/-- Go on after bundle `p` with these loops. -/
def Dev.seAdvance (d : Dev) (n p : Nat) (loops : List LoopFrame) : Dev :=
  let (q, ls) := nextPc p loops
  (d.modEngine n (fun e => { e with loops := ls, cache := if ls.isEmpty then [] else e.cache })).seSetPc n q

/-- The bundles of a loop body, as they stand in program RAM. -/
def Dev.bodyCache (d : Dev) (n start len : Nat) : SMap (BitVec 128) :=
  (List.range len).foldl (fun m i => SMap.set 0 m (start + i) (d.progBundle n (start + i))) []

/-- Close the open output symbol, if a word is in it. -/
def Engine.send (e : Engine) : Engine :=
  if e.outOpen.isEmpty then e else { e with outClosed := e.outClosed ++ [e.outOpen], outOpen := [] }

/-- KICK: the mover's TAIL advances by one, or the KICK is refused on a full ring (R154). -/
def Dev.kick (d : Dev) (n : Nat) : Dev :=
  let head := d.rf (DLM_STAT_HEAD n)
  let tail := d.rf (DLM_TAIL_TAIL n)
  if (tail + 1) % 16 = head then (d.on (DLM_STAT_FULL n)).log 0x19 0x03 .warn [n, head, tail, 0, 0]
  else d.wf (DLM_TAIL_TAIL n) ((tail + 1) % 16)

/-- The end of an operation by DONE: the open output symbol closes, the unread words of the input symbol go, every
write lands, and the engine is IDLE, or HALTED while SE_CTL.HALT is set (R143). -/
def Dev.seDone (d : Dev) (n : Nat) : Dev :=
  let d := ((d.seReport n stDONE).modEngine n (fun e => e.send.endOp true)).strmCount n
  d.seGo n (if d.bit (SE_CTL_HALT n) then seHALTED else seIDLE)

/-- The C slot's effect and the next bundle's address; `d0`: the device before the bundle. -/
def Dev.issueC (d0 : Dev) (n : Nat) (op : COp) (d : Dev) : Dev :=
  let e0 := d0.engine n
  let pc := d0.rf (SE_PC_PC n)
  match e0.target pc op with
  | some t =>
    -- a taken branch: two cycles without issue (R141)
    ((d.modEngine n (fun e => { e.cycle.cycle with cycles := e.cycles + 2, xrun := 0, stall := 2 })).incBy (SE_XIDLE_IDLE n) 2).seSetPc
      n t.toNat
  | none =>
    match op with
    | .rep len cnt =>
      let c := (e0.sreg cnt).v.toNat
      if c = 0 then d.seAdvance n (pc + len) e0.loops
      else
        let cache := if e0.loops.isEmpty then d0.bodyCache n (pc + 1) len else e0.cache
        (d.modEngine n (fun e => { e with cache := cache })).seAdvance n pc
          ({ start := pc + 1, len := len, left := c } :: e0.loops)
    | .kick => (d.kick n).seAdvance n pc e0.loops
    | .send => ((d.modEngine n Engine.send).strmCount n).seAdvance n pc e0.loops
    | .evt code => ((d.on (SE_STAT_EVT n)).wf (SE_EVT_CODE n) code).seAdvance n pc e0.loops
    | .brk => ((d.seAdvance n pc e0.loops).modEngine n Engine.landAll).seGo n seHALTED
    | .done => (d.seAdvance n pc e0.loops).seDone n
    | .nop | .br _ _ | .jmps _ => d.seAdvance n pc e0.loops

/-- Count the X cycle of an issued bundle (R133). -/
def Dev.countX (d : Dev) (n : Nat) (used : Bool) : Dev :=
  if used then
    let r := (d.engine n).xrun + 1
    (d.modEngine n (fun e => { e with xrun := r })).wf (SE_XRUN_MAXRUN n) (satU 32 (max r (d.rf (SE_XRUN_MAXRUN n))))
  else (d.modEngine n (fun e => { e with xrun := 0 })).inc (SE_XIDLE_IDLE n)

/-- Is the scratchpad word of the bundle's X access in the window that a preserving march run tests (R121)? A word is
32 elements, a window 8 words. -/
def Dev.xHeld (d : Dev) (n : Nat) (b : Bundle) : Bool :=
  match b.x.ag, SMap.at none d.fab.march (n / 32) with
  | some (k, _, vec), some m =>
    m.preserve && m.kinds.testBit 2 && m.engines.testBit (n % 32) &&
      d.agAddr n k (if vec then 32 else 1) 65536 / 256 == m.window
  | _, _ => false
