-- ==== Sys2Proof/Machine/Dram.lean ====
section
/-! DEFINITION. The DRAM controllers (11_dram_controller): bursts and their order, refresh, row disturbance, training
and frequency changes. What the devices store is the protection engine's (Machine/Mpe.lean). -/
namespace Sys2Proof.Machine
open Reg

def Dev.dmc (d : Dev) (n : Nat) : Dmc := SMap.at Dmc.idle d.mem.dmc n
def Dev.setDmc (d : Dev) (n : Nat) (x : Dmc) : Dev := { d with mem := { d.mem with dmc := SMap.set Dmc.idle d.mem.dmc n x } }

/-- Channel states (Table DMC-3). -/
def qOFF : Nat := 0
def qSTANDBY : Nat := 1
def qTRAINING : Nat := 2
def qRUN : Nat := 3
def qCHANGING : Nat := 4
def qFAILED : Nat := 5
def qSELFREF : Nat := 6

def Dev.qstate (d : Dev) (n : Nat) : Nat := d.rf (DMC_STAT_STATE n)

/-- Is the controller's domain up and its clock on? -/
def Dev.dmcLive (d : Dev) (n : Nat) : Bool := d.domainUp (23 + n) && d.clocked (DMC_CFG n)

/-- A record of DMCn (R263). -/
def Dev.dmcLog (d : Dev) (n code : Nat) (sev : Sev) (det : List Nat) : Dev := d.log (7 + n) code sev det

/-- A refused request or write (DMC 0x08). -/
def Dev.dmcRefused (d : Dev) (n ofs st : Nat) : Dev :=
  (d.on (DMC_STAT_REFUSED n)).dmcLog n 0x08 .warn [ofs, ofs / 256, st, 0, 0]

/-- A refused register write, for which the spec names no status: that byte is free. -/
def Dev.dmcWriteRefused (d : Dev) (n ofs : Nat) : Dev := let (w, d) := d.draw; d.dmcRefused n ofs (w.toNat % 256)

/-! ## Addresses (R241) -/

def Dev.ranks2 (d : Dev) (n : Nat) : Bool := d.bit (DMC_CFG_RANKS n)

/-- The top address bit of Table DMC-2. -/
def Dev.topBit (d : Dev) (n : Nat) : Nat := 33 + d.rf (DMC_CFG_RANKS n) + d.rf (DMC_CFG_DENSITY n)

/-- Rank of an address. -/
def Dev.rankOf (d : Dev) (n a : Nat) : Nat := if d.ranks2 n then a / 2 ^ 18 % 2 else 0

/-- Row of an address. -/
def Dev.rowOf (d : Dev) (n a : Nat) : Nat := if d.ranks2 n then a / 2 ^ 19 else a / 2 ^ 18

/-- A bank's number within its subchannel: rank × 32 + bank group × 4 + bank. -/
def Dev.bankIn (d : Dev) (n a : Nat) : Nat := d.rankOf n a * 32 + a / 2 ^ 7 % 8 * 4 + a / 2 ^ 16 % 4

/-- A bank's key: subchannel × 64 and the bank within it. -/
def Dev.bankOf (d : Dev) (n a : Nat) : Nat := a / 2 ^ 6 % 2 * 64 + d.bankIn n a

/-- The rows of a bank. -/
def Dev.rowCount (d : Dev) (n : Nat) : Nat := 2 ^ (16 + d.rf (DMC_CFG_DENSITY n))

/-! ## Requests and their order (R243, R246, R248 to R250) -/

/-- Requests not yet served. -/
def Dmc.open_ (x : Dmc) : List DramBurst := x.queue.filter (fun b => !b.served)

/-- Does a pending read match the row of an earlier pending write of bank `k` (R248)? -/
def Dev.rowMatch (d : Dev) (n k : Nat) : List DramBurst → Bool
  | [] => false
  | b :: r =>
    (b.write && d.bankOf n b.addr == k && r.any (fun c => !c.write && d.bankOf n c.addr == k && d.rowOf n c.addr == d.rowOf n b.addr))
      || d.rowMatch n k r

/-- DMC_STAT.INORDER follows the queue. -/
def Dev.inorderCount (d : Dev) (n : Nat) : Dev :=
  let q := (d.dmc n).open_
  let ks := (q.map (fun b => d.bankOf n b.addr)).dedup
  d.wf (DMC_STAT_INORDER n) (min 31 (ks.filter (fun k => d.rowMatch n k q)).length)

/-- Completions leave each port in the order of its requests (R246). -/
def releaseBursts : List Nat → List DramBurst → List DramBurst × List DramBurst
  | _, [] => ([], [])
  | held, b :: r =>
    if b.served && !held.contains b.port then
      let (o, q) := releaseBursts held r
      (b :: o, q)
    else
      let (o, q) := releaseBursts (b.port :: held) r
      (o, b :: q)

def Dev.dmcRelease (d : Dev) (n : Nat) : Dev :=
  let x := d.dmc n
  let (o, q) := releaseBursts [] x.queue
  let d := (d.setDmc n { x with queue := q }).inorderCount n
  o.foldl (fun d b => d.out (.burst n b.port b.addr b.write stDONE)) d

/-- The ports of a closing channel close once nothing accepted is left (R243). -/
def Dev.dmcClosed (d : Dev) (n : Nat) : Dev :=
  let x := d.dmc n
  if x.closing && x.queue.isEmpty && d.qstate n == qRUN then
    (d.setDmc n { x with closing := false, rows := [] }).wf (DMC_STAT_STATE n) qSTANDBY
  else d

/-- The capacity of a subchannel's write queue and of a port's reorder buffer. -/
def Dev.queueRoom (d : Dev) (n port addr : Nat) (write : Bool) : Bool :=
  let q := (d.dmc n).queue
  decide ((q.filter (fun b => b.port == port)).length < 128) &&
    (!write || decide ((q.filter (fun b => b.write && !b.served && b.addr / 64 % 2 == addr / 64 % 2)).length < 64))

/-- Refuse a burst at once. -/
def Dev.burstRefused (d : Dev) (n port addr : Nat) (write : Bool) : Dev := d.out (.burst n port addr write stACCESS)

/-- A burst request (R242, R243): out of range, out of state, or accepted where a buffer has room. -/
def execBurstRequest (n : Fin 4) (port : Fin 16) (addr : BitVec 40) (write panic : Bool) (s : State) : Out :=
  s.act (fun d =>
    let a := addr.toNat
    if 2 ^ (d.topBit n + 1) ≤ a then
      let d := (d.inc (DMC_CNT_ADDR_ERR n)).burstRefused n port a write
      d.dmcLog n 0x0A .warn [port, a / 2 ^ 22, a / 2 ^ 30 % 64, 0, 0]
    else if !d.dmcLive n || (d.qstate n != qRUN && d.qstate n != qCHANGING) || (d.dmc n).closing then
      d.burstRefused n port a write
    else if !d.queueRoom n port a write then d
    else
      let x := d.dmc n
      let b : DramBurst := { port := port, addr := a, write := write, at_ := d.slate,
                             urgent := panic && d.bit (DMC_PORTk_CFG_PANIC_EN n port), served := false }
      (d.setDmc n { x with queue := x.queue ++ [b] }).inorderCount n)

/-- The urgency of a request (R249, R250), ages and targets in 1/768 ns. -/
def Dev.urgency (d : Dev) (n : Nat) (b : DramBurst) : Nat :=
  if b.urgent then 3 else
  let g := d.rf (DMC_PORTk_CFG_TGT n b.port) * 768
  let a := (d.slate - b.at_) * 3125
  if g = 0 then 0
  else if g ≤ a then 3
  else if 4 * (g - a) ≤ g then 2
  else if 2 * (g - a) ≤ g then 1
  else 0

/-- Does any pending request have urgency 3? -/
def Dev.urgent3 (d : Dev) (n : Nat) : Bool := (d.dmc n).open_.any (fun b => d.urgency n b == 3)

/-- A request is served: its port's misses and panics are counted (R249, R250). -/
def Dev.burstServed (d : Dev) (n : Nat) (b : DramBurst) : Dev :=
  let x := d.dmc n
  let d := d.setDmc n { x with queue := x.queue.map (fun c => if c == b then { c with served := true } else c) }
  let d := if b.urgent then d.inc (DMC_PORTk_CNT_PANIC n b.port) else d
  let g := d.rf (DMC_PORTk_CFG_TGT n b.port)
  let d := if g != 0 && decide (g * 768 < (d.slate - b.at_) * 3125) then
      let d := (d.inc (DMC_PORTk_CNT_MISS n b.port)).on (DMC_STAT_MISS n)
      let c := d.rf (DMC_PORTk_CNT_MISS n b.port)
      let x := d.dmc n
      let due := match SMap.at none x.missLog b.port with | some t => decide (t + ticksPerSec ≤ d.slate) | none => true
      if due then
        (d.setDmc n { x with missLog := SMap.set none x.missLog b.port (some d.slate) }).dmcLog n 0x04 .note [b.port, c, c / 256, 0, 0]
      else d
    else d
  (d.dmcRelease n).dmcClosed n

/-! ## Row disturbance (R253, R254) -/

/-- Rows each side of a neighbour refresh: 0 acts as 1, 3 as 2. -/
def Dev.blast (d : Dev) (n : Nat) : Nat := let b := d.rf (DMC_RH_BLAST n); if b = 0 then 1 else if b = 3 then 2 else b

/-- The neighbours of a row that exist. -/
def Dev.neighbours (d : Dev) (n r : Nat) : List Nat :=
  (List.range (d.blast n)).flatMap (fun k =>
    (if k + 1 ≤ r then [r - (k + 1)] else []) ++ (if r + (k + 1) < d.rowCount n then [r + (k + 1)] else []))

/-- Update the activate-count table at a counted ACT. -/
def Dev.countAct (d : Dev) (n bank r : Nat) : Dev :=
  let x := d.dmc n
  let k := bank * 2 ^ 17 + r
  let e := SMap.at none x.acts k
  let c := e.getD 0
  if x.acts.length < 4096 || e.isSome then
    let lim := max 1 (d.rf (DMC_RH_THRESH n))
    let hit := decide (lim ≤ c + 1)
    let d := d.setDmc n { x with acts := SMap.set none x.acts k (some (if hit then 0 else c + 1)),
                                 nbr := if hit then x.nbr ++ [(bank, r)] else x.nbr }
    d.wf (DMC_RH_STAT_USED n) (d.dmc n).acts.length
  else
    let (w, d) := d.draw
    let d := d.on (DMC_STAT_RH_FULL n)
    let p := d.rf (DMC_RH_PSHIFT n)
    let d := if w.toNat % 2 ^ p = 0 then d.setDmc n { x with nbr := x.nbr ++ [(bank, r)] } else d
    if x.fullLog then d
    else (d.setDmc n { (d.dmc n) with fullLog := true }).dmcLog n 0x06 .note [p, 0, 0, 0, 0]

/-- A neighbour refresh is performed: ACT and PRE of each neighbour, with RFM_EN then one RFMsb to the bank. The bank is left precharged, MITIG counts, DMC 0x05 once per second. -/
def Dev.neighbourRefresh (d : Dev) (n bank r : Nat) : Dev :=
  let x := d.dmc n
  let d := d.out (.neighbourRefresh n bank (d.neighbours n r) (d.bit (DMC_RH_RFM_EN n)))
  let d := d.setDmc n { x with nbr := x.nbr.erase (bank, r), rows := SMap.set none x.rows bank none }
  let d := d.inc (DMC_RH_STAT_MITIG n)
  let c := d.rf (DMC_RH_STAT_MITIG n)
  let due := match x.nbrLog with | some t => decide (t + ticksPerSec ≤ d.slate) | none => true
  if due then (d.setDmc n { (d.dmc n) with nbrLog := some d.slate }).dmcLog n 0x05 .info [c, c / 256, 0, 0, 0] else d

/-! ## Refresh (R252) -/

/-- tREFI in 1/1,000 tick: 3.9 µs, or 1.95 µs while HOT. -/
def Dev.refInterval (d : Dev) (n : Nat) : Nat := if d.bit (DMC_STAT_HOT n) then 479232 else 958464

/-- The refresh interval of both ranks starts. -/
def Dev.refreshFrom (d : Dev) (n : Nat) : Dev :=
  let t := d.slate * 1000 + d.refInterval n
  d.setDmc n { (d.dmc n) with refAt := SMap.set 0 (SMap.set 0 (d.dmc n).refAt 0 t) 1 t }

/-- One refresh of a rank: every bank, or with REF_MODE the next bank of each bank group, is precharged. -/
def Dev.refreshRank (d : Dev) (n rank : Nat) : Dev :=
  let x := d.dmc n
  if d.bit (DMC_CFG_REF_MODE n) then
    let b := SMap.at 0 x.sbBank rank
    d.setDmc n { x with rows := SMap.clear (fun k => k % 64 / 32 == rank && k % 4 == b) x.rows,
                        sbBank := SMap.set 0 x.sbBank rank ((b + 1) % 4) }
  else d.setDmc n { x with rows := SMap.clear (fun k => k % 64 / 32 == rank) x.rows }

/-- Every postponed refresh of a rank, back to back. -/
def Dev.refreshOwed (d : Dev) (n rank : Nat) : Dev :=
  let x := d.dmc n
  let k := SMap.at 0 x.postpone rank
  (List.range k).foldl (fun d _ => d.refreshRank n rank) (d.setDmc n { x with postpone := SMap.set 0 x.postpone rank 0 })

/-- The refresh interval of a rank ends: refreshed, or postponed while a request of urgency 3 waits, four at most. -/
def execRefresh (n : Fin 4) (rank : Bool) (s : State) : Out :=
  s.act (fun d =>
    let r := rank.toNat
    let due := SMap.at 0 (d.dmc n).refAt r
    if !d.dmcLive n || d.qstate n != qRUN || (rank && !d.ranks2 n) || decide (d.slate * 1000 < due) then d else
    let x := d.dmc n
    let x := { x with refAt := SMap.set 0 x.refAt r (due + d.refInterval n) }
    let d := d.setDmc n (if rank then x else { x with windows := x.windows + 1, driftIv := x.driftIv + 1 })
    let x := d.dmc n
    let k := SMap.at 0 x.postpone r
    if d.urgent3 n && decide (k < 4) then d.setDmc n { x with postpone := SMap.set 0 x.postpone r (k + 1) }
    else (d.refreshOwed n r).refreshRank n r)

/-- The refresh-rate mode register is read, every 1 ms. -/
def execRefreshRateRead (n : Fin 4) (hot : Bool) (s : State) : Out :=
  s.act (fun d =>
    if !d.dmcLive n || d.qstate n != qRUN || decide (d.slate < (d.dmc n).rateAt + ticksPerMs) then d else
    let d := d.setDmc n { (d.dmc n) with rateAt := d.slate }
    if d.bit (DMC_STAT_HOT n) == hot then d
    else (d.wb (DMC_STAT_HOT n) hot).dmcLog n 0x0C .note [hot.toNat, 0, 0, 0, 0])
- - - - -
Your assignment: If a line contains the string "stDONE", include it in the tally; report the final tally for the whole listing and nothing else.

Answer below: 2